PUBLIC HEALTH CLASSICS
J Anthony G Scott1
KEMRI Wellcome Trust Collaborative Research Programme, Centre for Geographic Medicine Research Coast, PO Box 230, Kilifi 80108, Kenya
Any reflection on history, even as recent as the past 20 years, invites a humble re-evaluation of the myth of human progress. In public health, progress has been made; certainly the number of children who die each year has declined progressively. However, rereading the work of scientists who investigated the major cause of death in childhood, acute respiratory tract infection (ARI), in the 1980s evokes an uncanny resonance with present-day concerns.
At that time, the attention of the global public health community was on oral rehydration therapy, universal immunization, promotion of breastfeeding and the use of growth monitoring charts.2 Lower respiratory tract infections (LRTIs) attracted relatively little attention. With considerable perspicacity, the Board of Science and Technology for International Development (BOSTID) at the National Academy of Sciences, United States of America, defined ARI as one of six priority areas for research funding in 1983 and convened an international ARI meeting. The participants identified three prerequisites for relevant research:
1. Studies should be undertaken in a wide variety of countries to give full geographical representation to the children of the developing world and they should be standardized to facilitate international comparisons.
2. The etiology of ARI should be investigated first because it would be essential for later research on prevention and case management.
3. The international research group should be coordinated by a centre that could provide technical assistance and quality control, and could foster active collaboration between investigators.3
Over the next 5 years, BOSTID undertook such a project, involving investigators from 12 sites who met on an annual basis to agree on clinical definitions, laboratory methods, study designs and analysis plans. The results of the programme were published in 1990 in a supplement of the Reviews of Infectious Diseases. The supplement illustrates the wide diversity of research activities in the programme from community-based epidemiology to laboratory comparisons of antigen detection methods, evaluations of recent antibiotic exposure and pathological studies of postmortem specimens. The anchor of the supplement is the paper "The epidemiology of acute respiratory tract infection in young children: comparison of findings from several developing countries" by Beatrice Selwyn on behalf of the BOSTID investigator group, reporting a standardized analysis of the epidemiology of ARI in young children from 10 sites.1
It is a paper of truly astonishing ambition, combining 16 studies of upper and lower respiratory tract infections in both community- and hospital-based settings. It examines incidence, prevalence, duration, case-fatality and the effects of age, sex and season on the patterns of disease. It describes bacterial and viral etiology and interrogates the clinical signs of respiratory tract infections to define these diseases more accurately. It evaluates risk factors for respiratory tract infections across several sites, including mother's age and education, weight-for-age percentiles, and crowding and smoking in the household. The hospital-based studies alone reported nearly 4000 episodes of ARI and the eight community-based cohort studies each included reports of between 8000 to 93 000 home visits.
The key findings of the analysis were:
1. The incidence of LRTIs varied forty-fold across the sites but the incidence of all respiratory tract infections (upper and lower combined) was remarkably consistent.
2. The incidence and case-fatality of LRTIs were consistently higher among younger children aged < 18 months.
3. The prevalence of ARI symptoms, at any one time, was 2240%.

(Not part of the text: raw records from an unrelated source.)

-- ==== Sys2Proof/Tests/Slice0.lean ====
section
/-! SUPPORT. Tests: the smoke tests of WellFormed, the worked examples of the manual, one step of every command on a
small state, and for every statement with hypotheses a witness that meets them. Expected values come from the manual's
examples and rules, named at each test. -/

namespace Sys2Proof.Tests

open Sys2Proof Sys2Proof.Machine

/-! ## The panel and the states that the tests use -/

/-- The header of the worked sequences: D = 4, the first worked plan's table, TQ = 60, FS = 2, settle 8. -/
def hdr : Header :=
  { divisor := 1, depth := 4, xmax := 10000, ymax := 8000, spanMin := 60, spanMax := 200, fs := 2, tq := 60, settle := 8,
    times := [40, 58, 71, 82, 92, 101, 109, 117, 124] ++ List.replicate 22 124 ++ [900], vEnd := 20,
    feedTimeout := 100, homeTimeout := 10, downTimeout := 110, clinchTimeout := 120, upTimeout := 130,
    arriveTimeout := 1000, clampTimeout := 500, outTimeout := 2000, travWait := 500, travExpiry := 30,
    handoffTimeout := 5, monitors := List.replicate 6 ⟨0, 0, 1, false, false, false⟩,
    options := ⟨false, false, false, false, false, false, false, false, false, false⟩, rejectMisses := 2,
    diodeLo := 1200, diodeHi := 2200, jumperMax := 40, statusPeriod := 100, panelAddr := 100 }

/-- The two rows of the worked walk (chapter 1). -/
def rows : List Row :=
  [⟨⟨200, 2, 2000, 1000, 4000, 0, .imageMajor, false, false, 0, 0⟩, 3, 0, 0⟩,
   ⟨⟨300, 3, 2000, 6000, 3000, 0, .stepMajor, false, true, 10, 20⟩, 2, 2, 6⟩]

/-- A record of ordinal `k` of lap `lap`, its cursor's place in the worked walk, at (1000, 2000). -/
def rc (lap : Lap) (k : Nat) (kind : CheckKind := .none) : Record :=
  { lap := lap, ordinal := k, row := (cursorAt rows lap k).row, image := k % 5, step := (cursorAt rows lap k).step,
    x := 1000, y := 2000, span := 100, turret := 1, kind := kind, m := 47, e := 3, tol := 3, rowFirst := k == 0 || k == 6 }

/-- A tape-queue entry of a record. -/
def en (lap : Lap) (k : Nat) (v : Verdict) (d : Option Decision := none) (attempted : Bool := false) : Entry :=
  ⟨rc lap k, v, [], d, attempted⟩

/-- A board of a serial, on a lap or none. -/
def bd (serial : Serial) (lap : Option Lap) : Board := { newBoard serial 0 none [] 0 with lap := lap }

/-- A middle station 7 past a valid start-up, homed, the head at TOP, the line idle. -/
def st (run : RunState) : State :=
  { State.reset with
    now := 5000, hdr := some hdr
    reader := { Reader.atReset with phase := .walking, straps := some ⟨7, .middle, false⟩, rows := rows, cursor := ⟨2, 9, 1, 0, 1⟩ }
    table := { Table.atReset with homed := true, commanded := ⟨1000, 2000, 0, 100⟩ }
    head := { Head.atReset with phase := .top }
    alarm := { Alarm.atReset with run := run, windowTimer := some 1000 }
    link := { Link.atReset with assembly := .between } }

/-- The station with another tape queue. -/
def withQueue (s : State) (q : List Entry) : State := { s with tape := { s.tape with queue := q } }

/-- The station with a board in a work-position state. -/
def withBoard (s : State) (w : WorkState) (b : Board) : State := { s with work := { s.work with state := w, board := some b } }

/-- The station with another strapped role. -/
def withRole (s : State) (r : Role) : State :=
  { s with reader := { s.reader with straps := some ⟨7, r, false⟩ } }

/-- The station with the LOCAL strap set. -/
def withLocal (s : State) : State :=
  { s with reader := { s.reader with straps := some ⟨7, .middle, true⟩ } }

/-- The station with other header values. -/
def withHdr (s : State) (f : Header → Header) : State := { s with hdr := s.hdr.map f }

/-- The station with other levels of its lines. -/
def withLines (s : State) (f : Lines → Lines) : State := { s with lines := f s.lines }

/-- A frame of the receive queue being handed on. -/
def handing (s : State) (fs : List Frame) : State := { s with link := { s.link with rx := fs, handing := true } }

/-- What the station comes to; the station itself where it does not answer a next state. -/
def after (c : Instr) (s : State) : State :=
  match exec c s with
  | .next t => t
  | _ => s

/-- The command leaves the station as it was. -/
def idles (c : Instr) (s : State) : Bool :=
  match exec c s with
  | .next t => decide (t = s)
  | _ => false

/-! ## WellFormed: an ill-formed term for each check, which the check refuses -/

theorem test_wf_read_of_no_words : (Instr.pmemReadCompletion []).wf = false := by decide
theorem test_wf_read_of_too_many_words : (Instr.pmemReadCompletion (List.replicate 80 0)).wf = false := by decide
theorem test_wf_read_of_a_word : (Instr.pmemReadCompletion [0]).wf = true := by decide
theorem test_wf_no_serial : (Instr.travellerExpiry 0xFFFF).wf = false := by decide
theorem test_wf_broken_by_nothing : (Instr.frameBroken ⟨3, false, true⟩).wf = false := by decide
theorem test_wf_broken_by_length : (Instr.frameBroken (goodCharacterOf 201)).wf = true := by decide
theorem test_wf_received_with_bad_parity : (Instr.frameReceived ⟨3, true, true⟩).wf = false := by decide
theorem test_wf_good_with_bad_stop : (Instr.goodCharacter ⟨3, false, false⟩).wf = false := by decide
theorem test_wf_peer_zero : (Instr.peerStale 0).wf = false := by decide
theorem test_wf_peer_thirty_one : (Instr.peerStale 31).wf = false := by decide
theorem test_wf_send_too_early : (Instr.frameSendStart 11).wf = false := by decide

/-- The table gives its rows no bits, so no word spells a command. -/
theorem test_no_word_spells_a_command : decodeTableWord 16 0x1234 = none ∧ decodeTableWord 0 0 = none := by decide

/-! ## The worked examples of the manual -/

/-- Chapter 2, "Worked windows": 4.7 kΩ at 5 %, 10 Ω at 20 %, 4.7 kΩ at 0 %; the 6.0 kΩ window is one code wide. -/
theorem test_worked_windows :
    (codeLo 47 5, codeHi 47 5) = (2449, 2547) ∧ (codeLo 10 20, codeHi 10 20) = (862, 1170) ∧
    (codeLo 47 0, codeHi 47 0) = (2499, 2500) ∧ codeLo 60 0 = codeHi 60 0 := by decide

/-- R29, the example codes with DIODE_LO = 1200 and DIODE_HI = 2200. -/
theorem test_worked_diodes :
    [(1650, 4095), (4095, 1650), (4095, 4095), (3, 4095), (1650, 2), (900, 4095), (2600, 4095), (1650, 3000),
      (4095, 3000), (4095, 900)].map (fun p => classifyDiode 1200 2200 p.1 p.2) =
    [.pass, .reversed, .openCircuit, .short, .short, .failLow, .failHigh, .failLow, .failHigh, .failHigh] := by decide

/-- Chapter 4, "Worked plans": an ordinary insertion, a corrected diode, a long traverse. -/
theorem test_worked_plans :
    planOf hdr (driveTimes hdr ⟨1000, 2000, 0, 100⟩ ⟨5300, 2400, 1, 150⟩) = 128 ∧
    planOf hdr (driveTimes hdr ⟨2900, 6400, 1, 100⟩ ⟨5900, 6400, 3, 100⟩) = 128 ∧
    planOf hdr (driveTimes hdr ⟨500, 0, 0, 100⟩ ⟨20500, 0, 0, 100⟩) = 1089 := by decide

/-- R3: a table that dips is used as its running maximum. -/
theorem test_worked_clamp : runningMax 0 [40, 58, 55, 82, 80, 101] = [40, 58, 58, 82, 82, 101] := by decide

/-- Chapter 1, "Worked walk": row, image within the row and step of the twelve ordinals. -/
theorem test_worked_walk :
    (List.range 12).map (fun k => ((cursorAt rows 0 k).row, (cursorAt rows 0 k).image, (cursorAt rows 0 k).step)) =
    [(0, 0, 0), (0, 0, 1), (0, 0, 2), (0, 1, 0), (0, 1, 1), (0, 1, 2), (1, 0, 0), (1, 1, 0), (1, 2, 0), (1, 0, 1),
      (1, 1, 1), (1, 2, 1)] := by decide

/-- Chapter 1, "Worked walk": the target of ordinal 10, and the lap that follows ordinal 11. -/
theorem test_worked_targets :
    ((resolve rows (cursorAt rows 0 10) [900, 400, 0, 0]).x, (resolve rows (cursorAt rows 0 10) [900, 400, 0, 0]).y,
      (resolve rows (cursorAt rows 0 10) [900, 400, 0, 0]).image) = (5900, 6400, 3) ∧
    (cursorAt rows 255 11).next rows = cursorAt rows 0 0 := by decide

/-- Chapter 10, the example row words: 0x0503, 0x0C03 and 0x2900. -/
theorem test_worked_row_words :
    ((rowEntryOf 0x0503 [200, 0, 0, 0, 0, 0, 0]).map fun e => (e.images, e.order, e.rowHold, e.markCheck)) =
      some (3, .imageMajor, true, false) ∧
    rowEntryOf 0x0C03 [200, 0, 0, 0, 0, 0, 0] = none ∧ rowImages 0x2900 = 0 := by decide

/-- R166: bytes that sum to 727 take the check byte 41. -/
theorem test_worked_check_byte :
    (Frame.bytes ⟨200, 200, 200, List.replicate 1 126⟩).getLast? = some 41 := by decide

/-- R111: after 0 comes serial 1, and 65535 is passed over. -/
theorem test_worked_serials : nextSerial 0 = 1 ∧ nextSerial 65534 = 0 := by decide

/-- R127: station 7 adds its stage to those of stations 1 to 6. -/
theorem test_worked_stages :
    ((addStage ([1, 2, 3, 4, 5, 6].map fun a => ⟨a, 0, 0, []⟩) 0 ⟨7, 0, 0, []⟩).1.map Stage.addr,
      (addStage ([1, 2, 3, 4, 5, 6].map fun a => ⟨a, 0, 0, []⟩) 0 ⟨7, 0, 0, []⟩).2) = ([2, 3, 4, 5, 6, 7], 1) := by decide

/-- R183: two stages of missed-list lengths 0 and 3 take 30 bytes; a byte more, or fewer missed than entries, is
malformed. -/
theorem test_worked_traveller :
    (travellerBytes ⟨0x310, none, 2, [⟨6, 12, 0, []⟩, ⟨7, 9, 3, [(5, .absent), (6, .short), (7, .unchecked)]⟩], 0⟩).length = 30 ∧
    travellerOfBytes (travellerBytes ⟨0x310, none, 2, [⟨6, 12, 0, []⟩], 0⟩ ++ [0]) = none ∧
    travellerOfBytes (travellerBytes ⟨0x310, none, 2, [⟨7, 9, 2, [(5, .absent), (6, .short), (7, .unchecked)]⟩], 0⟩) = none := by
  decide

/-- R157: with A = 4 and P = 3 the values 5, 6, 2, 4, 4, 4 give the counts 1, 2, 0, 1, 2, 3 and ALARM at the sixth. -/
theorem test_worked_persistence :
    ([5, 6, 2, 4, 4, 4].foldl (fun (p : Monitor × List (Nat × Bool)) v =>
        let m := p.1.after ⟨0, 4, 3, false, false, false⟩ v
        (m, p.2 ++ [(m.count, m.alarm)])) (Monitor.atReset, [])).2 =
      [(1, false), (2, false), (0, false), (1, false), (2, false), (3, true)] := by decide

/-- R150, the example of a full list: 43 leaves, 41 joins with its stop bit, MORE is set. -/
theorem test_worked_full_list :
    let codes : List AlarmCode :=
      [.tapeLow, .arrivalFull, .leadMiss, .arriveTimeout, .addressClash, .handoffTimeout, .boardLost, .boardMisses]
    let s := { st .running with alarm := { (st .running).alarm with list := codes.map fun c => ⟨c, 1, none, none, false, false⟩ } }
    let t := s.raise ⟨.tapeJam, none, none, false⟩
    t.alarm.list.map AlarmEntry.code = codes.tail ++ [.tapeJam] ∧ t.alarm.more = true ∧ t.alarm.run = .alarm := by decide

/-! ## The station, reset and the program reader -/

/-- Every list of fixed room full, an entry attempted and decided, a board with eight misses, every timer running. -/
def full : State :=
  let s := st .alarm
  { s with
    pending := [.stop]
    reader := { s.reader with buffer := [rc 2 5, rc 2 6, rc 2 7, rc 2 8] }
    tape := { s.tape with
      queue := [en 2 1 .pass (some .insert) true, en 2 2 .pass, en 2 3 .pass, en 2 4 .pending], feeding := false }
    work := { s.work with
      state := .releasing, op := some (.conveyorOut, .driving), opTimer := some 5
      board := some { bd 0x51 (some 2) with missed := 9, missList := List.replicate 8 (1, .absent), overflow := 1 } }
    trav := { s.trav with
      phase := .timing, timer := some 7, arrivals := List.replicate 3 ⟨⟨4, none, 0, [], 0⟩, 100⟩ }
    alarm := { s.alarm with
      list := [⟨.tapeJam, 1, none, none, true, false⟩] ++ List.replicate 7 ⟨.tapeLow, 2, none, none, false, true⟩ }
    link := { s.link with tx := List.replicate 4 ⟨7, 3, 0, [1, 0]⟩, rx := List.replicate 4 ⟨3, 3, 0, [1, 0]⟩ } }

4. Viruses caused more episodes of ARI than did bacteria.
Respiratory syncytial virus was the commonest viral cause of LRTIs and Streptococcus pneumoniae (pneumococcus) and Haemophilus influenzae were the commonest bacterial causes. A significant fraction (one-third in one hospital) of all H. influenzae infections were nontypeable.

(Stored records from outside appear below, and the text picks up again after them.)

-- ==== Sys2Proof/Laws/Compute.lean ====
section
/-!
SUPPORT. The computed results of the multiply and divide group as 42_mul_div.md writes them: one choice on
`Config.divSigned`. The model asks the parameter only where the two readings differ; these lemmas say that nothing is
lost by that. And what the end of a shift can do.
-/

namespace Sys2Proof.Machine

theorem bySign_eq {agree : Bool} {u v : α} (h : agree = true → u = v) :
    bySign agree u v = if Config.divSigned then v else u := by
  unfold bySign
  split
  · next ha => simp [h ha]
  · rfl

theorem nonNegative_iff (a b : Word) :
    nonNegative a b = true ↔ a.toNat < 32768 ∧ b.toNat < 32768 := by
  simp [nonNegative, BitVec.msb_eq_decide]

theorem toInt_of_lt {a : Word} (h : a.toNat < 32768) : a.toInt = a.toNat := by
  rw [BitVec.toInt_eq_toNat_of_lt (by omega)]

/-- DIV's quotient as 42_mul_div.md R142 writes it. -/
theorem quotient_eq (a b f : Word) :
    quotient a b f = if Config.divSigned then signedQuotient a b f else unsignedQuotient a b := by
  refine bySign_eq fun h => ?_
  rw [nonNegative_iff] at h
  have ha : ¬(a = 0x8000 ∧ b = 0xFFFF) := by
    rintro ⟨rfl, -⟩; simp at h
  rw [signedQuotient, if_neg ha, unsignedQuotient, toInt_of_lt h.1, toInt_of_lt h.2]
  rfl

/-- MOD's remainder as 42_mul_div.md R143 writes it. -/
theorem remainder_eq (a b : Word) :
    remainder a b = if Config.divSigned then signedRemainder a b else unsignedRemainder a b := by
  refine bySign_eq fun h => ?_
  rw [nonNegative_iff] at h
  rw [signedRemainder, unsignedRemainder, toInt_of_lt h.1, toInt_of_lt h.2]
  rfl

/-- MULL's product as 42_mul_div.md R144 writes it. -/
theorem product_eq (a b : Word) :
    product a b = if Config.divSigned then signedProduct a b else unsignedProduct a b := by
  refine bySign_eq fun h => ?_
  rw [nonNegative_iff] at h
  rw [signedProduct, unsignedProduct, toInt_of_lt h.1, toInt_of_lt h.2]
  rfl

/-- DIVL's results as 42_mul_div.md R145 writes them. -/
theorem longDivide_eq (n : BitVec 32) (b : Word) :
    longDivide n b = if Config.divSigned then signedLong n b else unsignedLong n b := by
  refine bySign_eq fun h => ?_
  simp only [Bool.and_eq_true, Bool.or_eq_true, Bool.not_eq_true', decide_eq_true_eq, BitVec.msb_eq_decide,
    decide_eq_false_iff_not] at h
  have hn : n.toInt = n.toNat := by rw [BitVec.toInt_eq_toNat_of_lt (by omega)]
  have hb : b.toInt = b.toNat := toInt_of_lt (by omega)
  have hq : (n.toNat : Int).tdiv (b.toNat : Int) = ((n.toNat / b.toNat : Nat) : Int) := rfl
  have hr : (n.toNat : Int).tmod (b.toNat : Int) = ((n.toNat % b.toNat : Nat) : Int) := rfl
  rw [unsignedLong, signedLong, hn, hb, hq, hr]
  obtain ⟨-, h⟩ := h
  generalize n.toNat / b.toNat = q at h
  rcases h with h | h
  · rw [if_pos (by omega : q < 65536), if_pos (by omega : (-32768 : Int) ≤ (q : Int) ∧ (q : Int) ≤ 32767)]
    rfl
  · rw [if_neg (by omega : ¬q < 65536), if_neg (by omega : ¬((-32768 : Int) ≤ (q : Int) ∧ (q : Int) ≤ 32767))]

/-- A shift that completes had a count of at most 15 (43_shift.md R150). -/
theorem finishShift_eq_ok {s t : State} {o : Operands} {r : Word} {m : Src} :
    finishShift s o r m = .ok t ↔
      o.b.toNat ≤ 15 ∧ t = finish s.afterDraw o.dst r (shiftFlags r s.drawn.flags) m := by
  unfold finishShift
  split
  · next h => simp; omega
  · next h => simp [eq_comm]; omega

end Sys2Proof.Machine
end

Not all of the insights of the BOSTID research group could be summarized in a single paper or even a supplement. The programme provided an intellectual forum in which many lines of enquiry were distilled.2 The complete lack of understanding of how or why children die from pneumonia was identified as a critical future research question. The pathogenesis of ARI, including the complex synergism between viral and bacterial pathogens, was a second significant area. The investigators believed that understanding the mechanisms that controlled the magnitude and selectivity of the human inflammatory response would offer practical opportunities to influence disease outcome. This insight would need to be augmented by knowledge of the modulating effects of nutritional status and immune deficiency. The role of access to health care, and the quality of that care, in the outcome of disease was a third significant area of research that was likely to be fruitful.2 The list is strikingly similar to an evaluation of the research required to tackle pneumonia today.4 With the exception of oxygen therapy for severe pneumonia and zinc supplementation to prevent disease, there has been little clinical amelioration of pneumonia through developments in clinical science in 20 years.

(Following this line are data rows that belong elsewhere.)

-- ==== Sys2Proof/Tests/Slice0.lean ====
section
/-!
SUPPORT. Tests on fixed values, and a witness for the hypotheses of each statement. Expected words and results come from
spec/95_test_vectors.md and from the encodings of spec/30_encoding.md; a row is cited by its section.
-/

namespace Sys2Proof.Tests

open Sys2Proof Sys2Proof.Machine

-- The kernel evaluates the tests one after another: side by side their stacks fill the memory.
set_option Elab.async false

/-! ## Well-formedness: an ill-formed term for each check -/

/-- 10_state.md R22: number F as Rd, as Rs, as Rx in every operand form. -/
theorem test_wellFormed_refuses_pc :
    (Instr.ld .pc (.imm 0)).wellFormed = false ∧ (Instr.ldFlag .pc).wellFormed = false ∧
      (Instr.push .pc).wellFormed = false ∧ (Instr.pop .pc).wellFormed = false ∧
      (Instr.add .g0 (.reg .pc)).wellFormed = false ∧
      (Instr.ld .g0 (.mem (.indexed 0 .pc))).wellFormed = false ∧
      (Instr.st .g0 (.indirect .pc)).wellFormed = false ∧ (Instr.st .pc (.direct 0)).wellFormed = false ∧
      (Instr.ld .g0 (.mem (.byteIndirect .pc))).wellFormed = false ∧
      (Instr.jmp (.indexed 0 .pc)).wellFormed = false ∧ (Instr.call (.indirect .pc)).wellFormed = false ∧
      (Instr.inp .pc (.direct 0)).wellFormed = false ∧ (Instr.inp .g0 (.indirect .pc)).wellFormed = false ∧
      (Instr.out .g0 (.byteIndirect .pc)).wellFormed = false := by decide +kernel

/-- 30_encoding.md R99: MULL and DIVL with Rd odd or above A. -/
theorem test_wellFormed_refuses_pairs :
    (Instr.mull .g1 (.reg .g2)).wellFormed = false ∧ (Instr.mull .fp (.reg .g2)).wellFormed = false ∧
      (Instr.divl .g11 (.imm 1)).wellFormed = false ∧ (Instr.divl .sp (.imm 1)).wellFormed = false ∧
      (Instr.divl .usp (.imm 1)).wellFormed = false := by decide +kernel

theorem test_wellFormed_accepts :
    (Instr.mull .g10 (.reg .g10)).wellFormed = true ∧ (Instr.divl .g0 (.reg .sp)).wellFormed = true ∧
      (Instr.mul .g1 (.reg .g2)).wellFormed = true ∧ (Instr.ld .usp (.imm 0x8000)).wellFormed = true ∧
      (Instr.jmp (.indirect .fp)).wellFormed = true := by decide +kernel

/-! ## Decoding (95_test_vectors.md 1.1, 2.0 to 2.8) -/

theorem test_decode_moves :
    decode 0x0000 0 = .ok .no ∧ decode 0x0810 0x1000 = .ok (.ld .g1 (.mem (.direct 0x1000))) ∧
      decode 0x0912 2 = .ok (.ld .g1 (.mem (.indexed 2 .g2))) ∧ decode 0x0A10 0x1234 = .ok (.ld .g1 (.imm 0x1234)) ∧
      decode 0x0B18 0 = .ok (.ld .g1 (.mem (.fpRel 8))) ∧ decode 0x0C12 0 = .ok (.ld .g1 (.reg .g2)) ∧
      decode 0x0D58 0 = .ok (.ld .g5 (.imm4 8)) ∧ decode 0x0E23 0 = .ok (.ld .g2 (.mem (.indirect .g3))) ∧
      decode 0x0F23 0 = .ok (.ld .g2 (.mem (.byteIndirect .g3))) := by decide +kernel

theorem test_decode_ldFlag_st :
    decode 0x1410 0 = .ok (.ldFlag .g1) ∧ decode 0x1010 0x1000 = .ok (.st .g1 (.direct 0x1000)) ∧
      decode 0x1112 2 = .ok (.st .g1 (.indexed 2 .g2)) ∧ decode 0x1312 0 = .ok (.st .g1 (.fpRel 2)) ∧
      decode 0x1612 0 = .ok (.st .g1 (.indirect .g2)) ∧ decode 0x1712 0 = .ok (.st .g1 (.byteIndirect .g2)) := by
  decide +kernel

theorem test_decode_arith :
    decode 0x1A30 0x1234 = .ok (.add .g3 (.imm 0x1234)) ∧ decode 0x2401 0 = .ok (.sub .g0 (.reg .g1)) ∧
      decode 0x2C01 0 = .ok (.cmp .g0 (.reg .g1)) ∧ decode 0x3200 0x00FF = .ok (.and .g0 (.imm 0x00FF)) ∧
      decode 0x3C01 0 = .ok (.or .g0 (.reg .g1)) ∧ decode 0x450F 0 = .ok (.xor .g0 (.imm4 0xF)) ∧
      decode 0x4F01 0 = .ok (.adds .g0 (.mem (.byteIndirect .g1))) := by decide +kernel

theorem test_decode_mulDiv :
    decode 0x550E 0 = .ok (.mul .g0 (.imm4 0xE)) ∧ decode 0x5C01 0 = .ok (.div .g0 (.reg .g1)) ∧
      decode 0x6505 0 = .ok (.mod .g0 (.imm4 5)) ∧ decode 0x6C21 0 = .ok (.mull .g2 (.reg .g1)) ∧
      decode 0x6CAA 0 = .ok (.mull .g10 (.reg .g10)) ∧ decode 0x7421 0 = .ok (.divl .g2 (.reg .g1)) := by decide +kernel

theorem test_decode_shifts :
    decode 0x8501 0 = .ok (.shla .g0 (.imm4 1)) ∧ decode 0x8C00 0 = .ok (.shll .g0 (.reg .g0)) ∧
      decode 0x9504 0 = .ok (.shra .g0 (.imm4 4)) ∧ decode 0x9C01 0 = .ok (.shrl .g0 (.reg .g1)) := by decide +kernel

theorem test_decode_jumps :
    decode 0xA000 0x0200 = .ok (.jz (.direct 0x0200)) ∧ decode 0xA010 0x0200 = .ok (.jc (.direct 0x0200)) ∧
      decode 0xA020 0x0200 = .ok (.jm (.direct 0x0200)) ∧ decode 0xA030 0x0200 = .ok (.jo (.direct 0x0200)) ∧
      decode 0xA040 0x0200 = .ok (.jgt (.direct 0x0200)) ∧ decode 0xA050 0x0200 = .ok (.jge (.direct 0x0200)) ∧
      decode 0xA060 0x0200 = .ok (.jle (.direct 0x0200)) ∧ decode 0xA070 0x0200 = .ok (.jlt (.direct 0x0200)) ∧
      decode 0xA182 0x0010 = .ok (.jnz (.indexed 0x0010 .g2)) ∧ decode 0xA090 0 = .ok (.jnc (.direct 0)) ∧
      decode 0xA0A0 0 = .ok (.jnm (.direct 0)) ∧ decode 0xA0B0 0 = .ok (.jno (.direct 0)) ∧
      decode 0xA0C0 0x0200 = .ok (.jhi (.direct 0x0200)) ∧ decode 0xA0E0 0x0200 = .ok (.jls (.direct 0x0200)) ∧
      decode 0xA6F3 0 = .ok (.jmp (.indirect .g3)) := by decide +kernel

theorem test_decode_call_io_stack :
    decode 0xA800 0x0300 = .ok (.call (.direct 0x0300)) ∧ decode 0xA901 4 = .ok (.call (.indexed 4 .g1)) ∧
      decode 0xAE0D 0 = .ok (.call (.indirect .sp)) ∧ decode 0xB000 8 = .ok (.inp .g0 (.direct 8)) ∧
      decode 0xB601 0 = .ok (.inp .g0 (.indirect .g1)) ∧ decode 0xB701 0 = .ok (.inp .g0 (.byteIndirect .g1)) ∧
      decode 0xB800 2 = .ok (.out .g0 (.direct 2)) ∧ decode 0xBE01 0 = .ok (.out .g0 (.indirect .g1)) ∧
      decode 0xBF01 0 = .ok (.out .g0 (.byteIndirect .g1)) ∧ decode 0xC010 0 = .ok (.push .g1) ∧
      decode 0xC420 0 = .ok (.pop .g2) := by decide +kernel

theorem test_decode_system :
    decode 0xD000 0 = .ok .ret ∧ decode 0xD400 0 = .ok .reti ∧ decode 0xE000 0 = .ok .ei ∧
      decode 0xE400 0 = .ok .di ∧ decode 0xF000 0 = .ok .svc ∧ decode 0xFF00 0 = .ok .halt := by decide +kernel

theorem test_decode_undefined :
    [0x0100, 0x1210, 0x1510, 0x7800, 0x7F00, 0xA2F0, 0xA5F0, 0xA7F0, 0xA0D0, 0xA1D2, 0xA6D3, 0xA0DF, 0xAA00, 0xB100,
      0xB500, 0xC100, 0xC500, 0xC800, 0xD100, 0xE100, 0xF100, 0xF800, (0xFE00 : Word)].all
      (fun w => decode w 0 = .error .undefined) := by decide +kernel

theorem test_decode_pads :
    [0x0001, 0x0010, 0x0811, 0x081F, 0x1411, 0xA001, 0xA810, 0xA910, 0xAE10, 0xC011, 0xD001, (0xFF01 : Word)].all
      (fun w => decode w 0 = .error .padNonZero) := by decide +kernel

theorem test_decode_illFormed :
    [0x091F, 0x0CF1, 0x0C1F, 0xA60F, 0xC0F0, 0xB70F, (0x6CF1 : Word)].all
        (fun w => decode w 0 = .error (.illFormed .pcOperand)) ∧
      [0x6C12, 0x6CC2, 0x74C1, 0x74D1, (0x74E1 : Word)].all
        (fun w => decode w 0 = .error (.illFormed .pairRegister)) := by
  decide +kernel

/-- A table word's first word is in its low half; a missing operand word is zero; bytes lie high byte first. -/
theorem test_decodeTableWord :
    decodeTableWord 16 0x0A10 = some (.ld .g1 (.imm 0)) ∧ decodeTableWord 32 0x12340A10 = some (.ld .g1 (.imm 0x1234)) ∧
      decodeTableWord 16 0xFF00 = some .halt ∧ decodeTableWord 16 0x0100 = none ∧
      decodeBytes [0x0A, 0x10, 0x12, 0x34, 0xFF] = .ok (.ld .g1 (.imm 0x1234), [0xFF]) ∧
      decodeBytes [0x0A, 0x10, 0x12] = .error .truncated := by decide +kernel

theorem test_encode :
    encode (.ld .g1 (.mem (.fpRel 0xF))) = [0x0B1F] ∧ encode (.jnz (.indexed 0x10 .g2)) = [0xA182, 0x0010] ∧
      encode (.divl .g2 (.reg .g1)) = [0x7421] ∧ encode (.out .g0 (.direct 2)) = [0xB800, 0x0002] := by decide +kernel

The reasons for this apparent neglect probably lie with subsequent advances in public health policy and vaccine development. In 1991, WHO formulated its case-management strategy for pneumonia. The strategy was driven by bacteriological studies, particularly those incorporating lung aspirates, which identified pneumococcus and H. influenzae type b (Hib) as the dominant causes of severe and fatal pneumonia. These infections were treatable with cheap and widely available antibiotics. The policy was designed to identify patients with the syndrome of pneumonia at an early stage, often without a doctor's examination, and to initiate treatment with life-saving antibiotics. Studies undertaken around this time indicated that the case-management approach was capable of reducing all-cause mortality in children aged < 5 years by 2024%.5 Access to antibiotics has improved generally over the past 15 years but the fact that two million children still die of pneumonia each year suggests that the potential of this policy was never fully realized.
Focus on case management was followed, in the second half of the 1990s, by enthusiasm for new vaccines. A protein-conjugated Hib vaccine was shown to prevent approximately 20% of radiologically confirmed pneumonia in a trial in children in the Gambia. This seeded the idea that Hib vaccine, and possibly the pneumococcal conjugate vaccines that were in development at that time, could be deployed in low-income countries to prevent a significant fraction of the burden of childhood pneumonia. The taxing questions were how to finance and distribute these relatively expensive products in countries with inadequate resources.
The task was taken up by the GAVI Alliance (formerly known as the Global Alliance of Vaccines and Immunization), which has funded Hib vaccine introduction since 2001 and will begin supporting the introduction of the pneumococcal vaccine in a few developing countries in 2008. Experience with Hib vaccine suggests that the introduction process is slow but the fact that it has started challenges us to consider the management of a spectrum of pneumonia pathogens that may no longer be dominated by the easy targets of pneumococcus and Hib.6
Over this period the epidemiology and etiology of pneumonia have also evolved, particularly as a consequence of HIV. Unusual pathogens such as Pneumocystis jiroveci and cytomegalovirus have a prominent place in the etiology of pneumonia among children with HIV. Mycobacterium tuberculosis is a common cause of presentation with pneumonia in areas of high HIV prevalence regardless of HIV status.7 With advances in molecular diagnostic tools, we have also identified novel pathogens, such as human metapneumovirus and new human coronaviruses, in immunocompetent children with respiratory disease.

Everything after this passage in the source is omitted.